Comment 43 Thorsten Diehl 2010-06-30 15:50:11 UTC

John, the reason for no further new bugzillas you can find in comment 37 from MAIER.com 2010-06-17 04:20 EDT------- :
> I'm pretty sure, this is all caused by the kernel race between
> scsi delete and fcp unit_remove and therefore the same bug.
> The last comments were just a verification attempt that failed.

But, you're right, this bug had better been reopened.

Comment 44 Thorsten Diehl 2010-06-30 16:18:44 UTC

OK, Hendrik clarified this in comment 42 which is invisible for me; forget my comment 43.

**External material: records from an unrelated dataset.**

-- ==== Sys2Proof/Laws/PerInstr.lean ====
section
/-! SUPPORT. The family Shape, one lemma per command: a command is well formed exactly where the unit it names exists, and a row
of a core names that core. -/
/- One declaration after another: the package as one text then needs few threads at a time. -/
set_option Elab.async false

open Sys2Proof Sys2Proof.Machine

/-- What every command has by its syntax. -/
def Sys2Proof.Laws.Shape.Statement (i : Instr) : Prop :=
  (i.wf = true ↔ i.target.number < i.target.bound) ∧ ∀ c rom o, coreOp i = some (c, rom, o) → i.target = .core c

/-- The first half, of any command. -/
theorem Sys2Proof.Laws.wf_iff (i : Instr) : i.wf = true ↔ i.target.number < i.target.bound := decide_eq_true_iff

/-- A command that is no row of a core. -/
theorem Sys2Proof.Laws.shape_device {i : Instr} (h : coreOp i = none) : Laws.Shape.Statement i :=
  ⟨Laws.wf_iff i, fun _ _ _ e => nomatch h.symm.trans e⟩

/-- A command that is a row of a core. -/
theorem Sys2Proof.Laws.shape_core {i : Instr} {c : Nat} {rom : Bool} {o : SlotOp} (h : coreOp i = some (c, rom, o))
    (t : i.target = .core c) : Laws.Shape.Statement i :=
  ⟨Laws.wf_iff i, fun _ _ _ e => by cases h.symm.trans e; exact t⟩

Comment 45 releng-rhel@redhat.com 2010-07-02 20:41:55 UTC

Red Hat Enterprise Linux Beta 2 is now available and should resolve
the problem described in this bug report. This report is therefore being closed
with a resolution of CURRENTRELEASE. You may reopen this bug report if the
solution does not work for you.

Comment 46 Issue Tracker 2010-07-06 16:45:57 UTC

Event posted on 07-06-2010 04:33am EDT by Glen Johnson

------- Comment From htengshe.com 2010-07-06 03:54 EDT-------
The problem still exists in RHEl6.0 beta2.
I had added DASD and ZFCP LUN in parmfile using following parameters
DASD=exxx
FCP_1="0.0.3xxx 0x500507630303c562 0x4014402200000000"

During installation I selected only ZFCP lun, It gave error "No usable
disks have been found".

------- Comment From htengshe.com 2010-07-06 03:56 EDT-------
Reopening Bug


This event sent from IssueTracker by jkachuck 
 issue 840543

Comment 47 Issue Tracker 2010-07-06 16:46:05 UTC

Event posted on 07-06-2010 04:33am EDT by Glen Johnson

File uploaded: ZFCPInstallError.JPG

This event sent from IssueTracker by jkachuck 
 issue 840543
it_file 832833

Comment 48 Issue Tracker 2010-07-06 16:46:07 UTC

Event posted on 07-06-2010 04:34am EDT by Glen Johnson

<cde:attachment>
Comment on attachment: ZFCPInstallError.JPG

------- Comment (attachment only) From htengshe.com 2010-07-06
03:55 EDT-------
</cde:attachment>


This event sent from IssueTracker by jkachuck 
 issue 840543

Comment 49 David Cantrell 2010-07-06 16:56:01 UTC

Please attach the /tmp/anaconda* files so we can see what is going on.

Comment 50 Joseph Kachuck 2010-07-06 18:51:03 UTC

Created attachment 429855 [details]
linux-2.6.32-s390-zfcp-unit-remove.patch

Comment 51 Joseph Kachuck 2010-07-06 18:57:17 UTC

Hello,
This issue should most likely be able to be closed again. This will be worked through BZ 589278.

Thank You
Joe Kachuck

Comment 52 David Cantrell 2010-07-06 19:08:41 UTC

Thanks, Joe.  I've set this bug to depend on bug #589278 and I have moved it back to CLOSED CURRENTRELEASE which was the state at the time of comment #45.